Story Time
It was late and Peggy should probably head up to bed, but Angie was in Chicago workshopping a new play and Peggy hated being in their bed without her. After she'd put Natasha to bed she'd made herself a pot of tea and settled into her study to work for most of the night. She could function on only a few hours of sleep, but she probably shouldn't wait on getting those couple of hours. She'd promised Natasha a trip to the zoo, and her little ball of energy would be awake early in her excitement. Peggy didn't move though, she continued to work until she heard movement on the stairs, followed by tiny bare footfalls on the hardwood in the hall. Frowning, Peggy put her work away, securing it in her desk, and then walked over to her office door which had been slightly ajar. When she opened it she was greeted by her five year old daughter, red hair sleep tousled, Dum Dum Bear tucked into the crook of her arm, favorite blanket gripped tightly in her fist, pale skin a bit flushed.
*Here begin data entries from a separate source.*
/-- Every instruction but the one that writes `ST` ignores it: its checks and its results are of other parts. -/
theorem ignoresSt {i : Instr} (hi : ∀ x, i ≠ .ldStVx x) (s : State) (a : Byte) : IgnoresSt i s a := by
  cases i with
  | ldStVx x => exact absurd rfl (hi x)
  | ret =>
    by_cases h : s.sp.val = 0
    · exact ⟨_, exec_ret_of_empty h, exec_ret_of_empty (s := s.setSt a) h⟩
    · exact ⟨_, exec_ret_of_pos h, exec_ret_of_pos (s := s.setSt a) h⟩
  | call nnn =>
    by_cases h : s.sp.val < 16
    · exact ⟨_, exec_call_of_room nnn h, exec_call_of_room (s := s.setSt a) nnn h⟩
    · exact ⟨_, exec_call_of_full nnn h, exec_call_of_full (s := s.setSt a) nnn h⟩
  | skp x =>
    by_cases h : 15 < (s.getReg x).toNat
    · exact ⟨_, exec_skp_of_range h, exec_skp_of_range (s := s.setSt a) h⟩
    · exact ⟨_, exec_skp_of_key h, exec_skp_of_key (s := s.setSt a) h⟩
  | sknp x =>
    by_cases h : 15 < (s.getReg x).toNat
    · exact ⟨_, exec_sknp_of_range h, exec_sknp_of_range (s := s.setSt a) h⟩
    · exact ⟨_, exec_sknp_of_key h, exec_sknp_of_key (s := s.setSt a) h⟩
  | ldVxK x =>
    rcases h : s.chosenKey with _ | k
    · exact ⟨_, exec_ldVxK_of_none x h, exec_ldVxK_of_none (s := s.setSt a) x h⟩
    · exact ⟨_, exec_ldVxK_of_some x h, exec_ldVxK_of_some (s := s.setSt a) x h⟩
  | ldB x =>
    rcases h : s.memBounds 3 with _ | info
    · exact ⟨_, exec_ldB_of_inBounds x h, exec_ldB_of_inBounds (s := s.setSt a) x h⟩
    · exact ⟨_, exec_ldB_of_outOfBounds x h, exec_ldB_of_outOfBounds (s := s.setSt a) x h⟩
  | storeRegs x =>
    rcases h : s.memBounds (regCount x) with _ | info
    · refine ⟨_, exec_storeRegs_of_inBounds h, (exec_storeRegs_of_inBounds (s := s.setSt a) h).trans ?_⟩
      rw [storeFirst_setSt]; rfl
    · exact ⟨_, exec_storeRegs_of_outOfBounds h, exec_storeRegs_of_outOfBounds (s := s.setSt a) h⟩
  | loadRegs x =>
    rcases h : s.memBounds (regCount x) with _ | info
    · refine ⟨_, exec_loadRegs_of_inBounds h, (exec_loadRegs_of_inBounds (s := s.setSt a) h).trans ?_⟩
      rw [loadFirst_setSt]; rfl
    · exact ⟨_, exec_loadRegs_of_outOfBounds h, exec_loadRegs_of_outOfBounds (s := s.setSt a) h⟩
  | drw x y n =>
    have htargets : (s.setSt a).drawTargets x y n = s.drawTargets x y n := Draw.drawTargets_eq n rfl rfl rfl rfl
    rcases h : s.memBounds n.toNat with _ | info
    · rcases hd : displayBounds (s.drawTargets x y n) with _ | info
      · refine ⟨_, exec_drw_of_inBounds h hd, (exec_drw_of_inBounds (s := s.setSt a) h (htargets ▸ hd)).trans ?_⟩
        rw [htargets]; rfl
      · exact ⟨_, exec_drw_of_offDisplay h hd, exec_drw_of_offDisplay (s := s.setSt a) h (htargets ▸ hd)⟩
    · exact ⟨_, exec_drw_of_outOfBounds x y h, exec_drw_of_outOfBounds (s := s.setSt a) x y h⟩
  | _ => exact ⟨_, rfl, rfl⟩

end Sys2Proof.Laws.KeysTimers

open Sys2Proof Sys2Proof.Machine Sys2Proof.Laws.State Sys2Proof.Laws.Ops Sys2Proof.Laws.Exec Sys2Proof.Laws.Updates
  Sys2Proof.Laws.Alu Sys2Proof.Laws.KeysTimers Sys2Proof.Laws.Step

/-- Settles O46: with a key code both are skips on the level of the key. -/
theorem keySkipsTestTheLevel : Obligations.KeySkipsTestTheLevel := by
  intro x s h
  refine ⟨⟨_, exec_skp_of_key (Nat.not_lt.2 h), rfl, Sys2Proof.Laws.Frame.skipIf s _⟩,
    ⟨_, exec_sknp_of_key (Nat.not_lt.2 h), ?_, Sys2Proof.Laws.Frame.skipIf s _⟩⟩
  rw [skipIf_pc]
  cases s.keyDown (s.getReg x).toNat <;> rfl

/-- Settles O47: the fault branches of the two skips. -/
theorem keyRangeTakesFault : Obligations.KeyRangeTakesFault := fun _ _ h => ⟨exec_skp_of_range h, exec_sknp_of_range h⟩

/-- Settles O48: the key chosen is a pressed one, and none is chosen exactly when none is pressed. -/
theorem keyWaitTakesAPressedKey : Obligations.KeyWaitTakesAPressedKey := by
  intro x s
  obtain ⟨hnone, hempty⟩ | ⟨k, hk, hmem⟩ := chosenKey_spec s
  · refine ⟨fun ⟨k, hlt, hdown⟩ => ?_, fun _ => exec_ldVxK_of_none x hnone⟩
    have hval : (BitVec.ofNat 8 k).toNat = k := by rw [BitVec.toNat_ofNat]; omega
    have : BitVec.ofNat 8 k ∈ s.pressedKeys := (mem_pressedKeys s _).2 (hval.symm ▸ ⟨hlt, hdown⟩)
    rw [hempty] at this
    cases this
  · obtain ⟨hlt, hdown⟩ := (mem_pressedKeys s k).1 hmem
    refine ⟨fun _ => ?_, fun hup => absurd hdown (by simp [hup _ hlt])⟩
    obtain ⟨t, ht, hx, -, hpc, hframe⟩ := drawnWrite_effect (exec_ldVxK_of_some x hk)
    exact ⟨t, ht, hx.symm ▸ hlt, hx.symm ▸ hdown, hpc, hframe⟩

/-- Settles O51: the write of `ST` is heard at the next tick only; every other instruction ignores `ST`, and this one overwrites it. -/
theorem setSoundTimer : Obligations.SetSoundTimer := by
  refine ⟨fun x s => ⟨decodeWord_groupF x 0x18#8, _, exec_ldStVx x s, rfl, rfl, rfl, setSt_advance_frame s _, fun hh hm => ?_⟩,
    fun i s t a h => ?_⟩
  · exact ⟨_, step_tick hm hh, tick_soundActive_iff _⟩
  · by_cases hi : ∃ x, i = .ldStVx x
    · obtain ⟨x, rfl⟩ := hi
      cases h
      exact ⟨_, exec_ldStVx x _, rfl⟩
    · obtain ⟨u, hu, hua⟩ := ignoresSt (fun x hx => hi ⟨x, hx⟩) s a
      rw [h] at hu
      cases hu
      exact ⟨_, hua, rfl⟩
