-- ==== Sys2Proof/Machine/Memory.lean ====
section
/-! DEFINITION. The bytes the model holds: internal RAM, cells 0x000 to 0x7FF (20_memory.md R53), and the program ROM
profile, addresses 0x8000 to 0xFFFF (R56), as one list of (address, byte) pairs in canonical form. Every other address
is a device's. -/

namespace Sys2Proof.Machine

/-- Memory: pairs of an address and its byte, addresses strictly rising, no entry equal to what an unlisted address
reads as. -/
abbrev Memory := List Host.Cell

/-- The number of bytes of internal RAM (00_scope.md R11). -/
def ramSize : Nat := 0x800

/-- Where the program ROM profile begins (R56). -/
def romBase : Nat := 0x8000

/-- The size of the CPU's address space (R50). -/
def addressSpace : Nat := 0x10000

/-- What an unlisted address reads as. A RAM cell that nothing has written reads 0x00, `InitRam`'s reference value
(92_eei_decisions.md D21). DESIGN CHOICE (entry 5), unsafe. Anywhere else the model holds no byte: the bus oracle
answers (entry 13), safe. -/
def Memory.unlisted (a : Nat) : Option Byte := if a < ramSize then some 0 else none

/-- The byte held at an address: `none` where the model holds none. -/
def Memory.read : Memory → Nat → Option Byte
  | [], a => Memory.unlisted a
  | (k, b) :: m, a => if k = a then some b else Memory.read m a

/-- Memory without an entry for `a`. -/
def Memory.erase : Memory → Nat → Memory
  | [], _ => []
  | e :: m, a => if e.1 = a then Memory.erase m a else e :: Memory.erase m a

/-- An entry for `a` in front of the higher addresses; none where `b` is what the unlisted address reads as. -/
def Memory.put (m : Memory) (a : Nat) (b : Byte) : Memory :=
  if Memory.unlisted a = some b then Memory.erase m a else (a, b) :: m

/-- Writes a byte, keeping the canonical form. -/
def Memory.write : Memory → Nat → Byte → Memory
  | [], a, b => Memory.put [] a b
  | (k, c) :: m, a, b =>
    if a < k then Memory.put ((k, c) :: m) a b
    else if a = k then Memory.put m a b
    else (k, c) :: Memory.write m a b

/-- The byte of RAM cell `c`. -/
def Memory.ram (m : Memory) (c : Nat) : Byte := (m.read c).getD 0

/-- The cells that `bytes` fill from address `a` on, up to `limit`, in canonical form. -/
def Memory.ofBytes (limit : Nat) : Nat → List Byte → Memory
  | _, [] => []
  | a, b :: bs =>
    if a < limit then
      if Memory.unlisted a = some b then Memory.ofBytes limit (a + 1) bs
      else (a, b) :: Memory.ofBytes limit (a + 1) bs
    else []

/-- The part of memory that is program ROM. -/
def Memory.rom (m : Memory) : Memory := m.filter (fun e => romBase ≤ e.1)

/-- The bytes of the first `n` cells of internal RAM, cell 0 first. -/
def Memory.ramBytes (m : Memory) (n : Nat) : List Byte := (List.range n).map m.ram

/-- The same program ROM with internal RAM set to these bytes from cell 0 on; further cells read 0x00. -/
def Memory.withRam (m : Memory) (bytes : List Byte) : Memory := Memory.ofBytes ramSize 0 bytes ++ m.rom

/-- An address the model may hold a byte for: a RAM cell or a program ROM address. -/
def Memory.holds (a : Nat) : Bool := a < ramSize || (romBase ≤ a && a < addressSpace)

/-- Whether a pair may stand in memory: an address the model may hold, and not the unlisted value. -/
def Memory.entryOk (e : Host.Cell) : Bool := Memory.holds e.1 && Memory.unlisted e.1 != some e.2

/-- The canonical form: addresses strictly rising from `lo`, every entry one that may stand. -/
def Memory.wfFrom : Nat → Memory → Bool
  | _, [] => true
  | lo, e :: m => decide (lo ≤ e.1) && Memory.entryOk e && Memory.wfFrom (e.1 + 1) m

/-- The canonical form of a whole memory. -/
def Memory.wf (m : Memory) : Bool := Memory.wfFrom 0 m

end Sys2Proof.Machine
end

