/-- The table's rows 30 to 3F. -/
def opcodeRows3 : Nat → Row
  | 0x0 => ⟨"BMI", .relative, some 2, false, .branch, .official⟩
  | 0x1 => ⟨"AND", .indirectIndexed, some 5, true, .read, .official⟩
  | 0x2 => ⟨"*JAM", .implied, none, false, .none, .jam⟩
  | 0x3 => ⟨"*RLA", .indirectIndexed, some 8, false, .rmw, .stable⟩
  | 0x4 => ⟨"*NOP", .zeroPageX, some 4, false, .read, .stable⟩
  | 0x5 => ⟨"AND", .zeroPageX, some 4, false, .read, .official⟩
  | 0x6 => ⟨"ROL", .zeroPageX, some 6, false, .rmw, .official⟩
  | 0x7 => ⟨"*RLA", .zeroPageX, some 6, false, .rmw, .stable⟩
  | 0x8 => ⟨"SEC", .implied, some 2, false, .none, .official⟩
  | 0x9 => ⟨"AND", .absoluteY, some 4, true, .read, .official⟩
  | 0xA => ⟨"*NOP", .implied, some 2, false, .none, .stable⟩
  | 0xB => ⟨"*RLA", .absoluteY, some 7, false, .rmw, .stable⟩
  | 0xC => ⟨"*NOP", .absoluteX, some 4, true, .read, .stable⟩
  | 0xD => ⟨"AND", .absoluteX, some 4, true, .read, .official⟩
  | 0xE => ⟨"ROL", .absoluteX, some 7, false, .rmw, .official⟩
  | _ => ⟨"*RLA", .absoluteX, some 7, false, .rmw, .stable⟩

/-- The table's rows 40 to 4F. -/
def opcodeRows4 : Nat → Row
  | 0x0 => ⟨"RTI", .implied, some 6, false, .stack, .official⟩
  | 0x1 => ⟨"EOR", .indexedIndirect, some 6, false, .read, .official⟩
  | 0x2 => ⟨"*JAM", .implied, none, false, .none, .jam⟩
  | 0x3 => ⟨"*SRE", .indexedIndirect, some 8, false, .rmw, .stable⟩
  | 0x4 => ⟨"*NOP", .zeroPage, some 3, false, .read, .stable⟩
  | 0x5 => ⟨"EOR", .zeroPage, some 3, false, .read, .official⟩
  | 0x6 => ⟨"LSR", .zeroPage, some 5, false, .rmw, .official⟩
  | 0x7 => ⟨"*SRE", .zeroPage, some 5, false, .rmw, .stable⟩
  | 0x8 => ⟨"PHA", .implied, some 3, false, .stack, .official⟩
  | 0x9 => ⟨"EOR", .immediate, some 2, false, .read, .official⟩
  | 0xA => ⟨"LSR", .accumulator, some 2, false, .none, .official⟩
  | 0xB => ⟨"*ALR", .immediate, some 2, false, .read, .stable⟩
  | 0xC => ⟨"JMP", .absolute, some 3, false, .jump, .official⟩
  | 0xD => ⟨"EOR", .absolute, some 4, false, .read, .official⟩
  | 0xE => ⟨"LSR", .absolute, some 6, false, .rmw, .official⟩
  | _ => ⟨"*SRE", .absolute, some 6, false, .rmw, .stable⟩

/-- The table's rows 50 to 5F. -/
def opcodeRows5 : Nat → Row
  | 0x0 => ⟨"BVC", .relative, some 2, false, .branch, .official⟩
  | 0x1 => ⟨"EOR", .indirectIndexed, some 5, true, .read, .official⟩
  | 0x2 => ⟨"*JAM", .implied, none, false, .none, .jam⟩
  | 0x3 => ⟨"*SRE", .indirectIndexed, some 8, false, .rmw, .stable⟩
  | 0x4 => ⟨"*NOP", .zeroPageX, some 4, false, .read, .stable⟩
  | 0x5 => ⟨"EOR", .zeroPageX, some 4, false, .read, .official⟩
  | 0x6 => ⟨"LSR", .zeroPageX, some 6, false, .rmw, .official⟩
  | 0x7 => ⟨"*SRE", .zeroPageX, some 6, false, .rmw, .stable⟩
  | 0x8 => ⟨"CLI", .implied, some 2, false, .none, .official⟩
  | 0x9 => ⟨"EOR", .absoluteY, some 4, true, .read, .official⟩
  | 0xA => ⟨"*NOP", .implied, some 2, false, .none, .stable⟩
  | 0xB => ⟨"*SRE", .absoluteY, some 7, false, .rmw, .stable⟩
  | 0xC => ⟨"*NOP", .absoluteX, some 4, true, .read, .stable⟩
  | 0xD => ⟨"EOR", .absoluteX, some 4, true, .read, .official⟩
  | 0xE => ⟨"LSR", .absoluteX, some 7, false, .rmw, .official⟩
  | _ => ⟨"*SRE", .absoluteX, some 7, false, .rmw, .stable⟩

/-- The table's rows 60 to 6F. -/
def opcodeRows6 : Nat → Row
  | 0x0 => ⟨"RTS", .implied, some 6, false, .stack, .official⟩
  | 0x1 => ⟨"ADC", .indexedIndirect, some 6, false, .read, .official⟩
  | 0x2 => ⟨"*JAM", .implied, none, false, .none, .jam⟩
  | 0x3 => ⟨"*RRA", .indexedIndirect, some 8, false, .rmw, .stable⟩
  | 0x4 => ⟨"*NOP", .zeroPage, some 3, false, .read, .stable⟩
  | 0x5 => ⟨"ADC", .zeroPage, some 3, false, .read, .official⟩
  | 0x6 => ⟨"ROR", .zeroPage, some 5, false, .rmw, .official⟩
  | 0x7 => ⟨"*RRA", .zeroPage, some 5, false, .rmw, .stable⟩
  | 0x8 => ⟨"PLA", .implied, some 4, false, .stack, .official⟩
  | 0x9 => ⟨"ADC", .immediate, some 2, false, .read, .official⟩
  | 0xA => ⟨"ROR", .accumulator, some 2, false, .none, .official⟩
  | 0xB => ⟨"*ARR", .immediate, some 2, false, .read, .stable⟩
  | 0xC => ⟨"JMP", .indirect, some 5, false, .jump, .official⟩
  | 0xD => ⟨"ADC", .absolute, some 4, false, .read, .official⟩
  | 0xE => ⟨"ROR", .absolute, some 6, false, .rmw, .official⟩
  | _ => ⟨"*RRA", .absolute, some 6, false, .rmw, .stable⟩

/-- The table's rows 70 to 7F. -/
def opcodeRows7 : Nat → Row
  | 0x0 => ⟨"BVS", .relative, some 2, false, .branch, .official⟩
  | 0x1 => ⟨"ADC", .indirectIndexed, some 5, true, .read, .official⟩
  | 0x2 => ⟨"*JAM", .implied, none, false, .none, .jam⟩
  | 0x3 => ⟨"*RRA", .indirectIndexed, some 8, false, .rmw, .stable⟩
  | 0x4 => ⟨"*NOP", .zeroPageX, some 4, false, .read, .stable⟩
  | 0x5 => ⟨"ADC", .zeroPageX, some 4, false, .read, .official⟩
  | 0x6 => ⟨"ROR", .zeroPageX, some 6, false, .rmw, .official⟩
  | 0x7 => ⟨"*RRA", .zeroPageX, some 6, false, .rmw, .stable⟩
  | 0x8 => ⟨"SEI", .implied, some 2, false, .none, .official⟩
  | 0x9 => ⟨"ADC", .absoluteY, some 4, true, .read, .official⟩
  | 0xA => ⟨"*NOP", .implied, some 2, false, .none, .stable⟩
  | 0xB => ⟨"*RRA", .absoluteY, some 7, false, .rmw, .stable⟩
  | 0xC => ⟨"*NOP", .absoluteX, some 4, true, .read, .stable⟩
  | 0xD => ⟨"ADC", .absoluteX, some 4, true, .read, .official⟩
  | 0xE => ⟨"ROR", .absoluteX, some 7, false, .rmw, .official⟩
  | _ => ⟨"*RRA", .absoluteX, some 7, false, .rmw, .stable⟩

/-- The table's rows 80 to 8F. -/
def opcodeRows8 : Nat → Row
  | 0x0 => ⟨"*NOP", .immediate, some 2, false, .read, .stable⟩
  | 0x1 => ⟨"STA", .indexedIndirect, some 6, false, .write, .official⟩
  | 0x2 => ⟨"*NOP", .immediate, some 2, false, .read, .stable⟩
  | 0x3 => ⟨"*SAX", .indexedIndirect, some 6, false, .write, .stable⟩
  | 0x4 => ⟨"STY", .zeroPage, some 3, false, .write, .official⟩
  | 0x5 => ⟨"STA", .zeroPage, some 3, false, .write, .official⟩
  | 0x6 => ⟨"STX", .zeroPage, some 3, false, .write, .official⟩
  | 0x7 => ⟨"*SAX", .zeroPage, some 3, false, .write, .stable⟩
  | 0x8 => ⟨"DEY", .implied, some 2, false, .none, .official⟩
  | 0x9 => ⟨"*NOP", .immediate, some 2, false, .read, .stable⟩
  | 0xA => ⟨"TXA", .implied, some 2, false, .none, .official⟩
  | 0xB => ⟨"*ANE", .immediate, some 2, false, .read, .unstable⟩
  | 0xC => ⟨"STY", .absolute, some 4, false, .write, .official⟩
  | 0xD => ⟨"STA", .absolute, some 4, false, .write, .official⟩
  | 0xE => ⟨"STX", .absolute, some 4, false, .write, .official⟩
  | _ => ⟨"*SAX", .absolute, some 4, false, .write, .stable⟩

/-- The table's rows 90 to 9F. -/
def opcodeRows9 : Nat → Row
  | 0x0 => ⟨"BCC", .relative, some 2, false, .branch, .official⟩
  | 0x1 => ⟨"STA", .indirectIndexed, some 6, false, .write, .official⟩
  | 0x2 => ⟨"*JAM", .implied, none, false, .none, .jam⟩
  | 0x3 => ⟨"*SHA", .indirectIndexed, some 6, false, .write, .unstable⟩
  | 0x4 => ⟨"STY", .zeroPageX, some 4, false, .write, .official⟩
  | 0x5 => ⟨"STA", .zeroPageX, some 4, false, .write, .official⟩
  | 0x6 => ⟨"STX", .zeroPageY, some 4, false, .write, .official⟩
  | 0x7 => ⟨"*SAX", .zeroPageY, some 4, false, .write, .stable⟩
  | 0x8 => ⟨"TYA", .implied, some 2, false, .none, .official⟩
  | 0x9 => ⟨"STA", .absoluteY, some 5, false, .write, .official⟩
  | 0xA => ⟨"TXS", .implied, some 2, false, .none, .official⟩
  | 0xB => ⟨"*TAS", .absoluteY, some 5, false, .write, .unstable⟩
  | 0xC => ⟨"*SHY", .absoluteX, some 5, false, .write, .unstable⟩
  | 0xD => ⟨"STA", .absoluteX, some 5, false, .write, .official⟩
  | 0xE => ⟨"*SHX", .absoluteY, some 5, false, .write, .unstable⟩
  | _ => ⟨"*SHA", .absoluteY, some 5, false, .write, .unstable⟩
"Nattie?" Peggy said softly as she looked down at her little girl. "Darling, why aren't you in bed?"
"Bad dream." Natasha answered as she gazed up at her mother with watery blue-green eyes.
Peggy crouched down so she was a bit more on level with her little one. The slightly pink flush of her skin made Peggy reach out with both hands to cup Natasha's face, finding that she felt a bit warm. It could have been from Natasha's habit of burrowing into her blankets, often overheating herself, or she could be getting sick. Pulling her girl close Peggy kissed her forehead. "Was it the Tellytubies dream again?"
Natasha shook her head as she felt herself being lifted into her mother's arms. "Cat people."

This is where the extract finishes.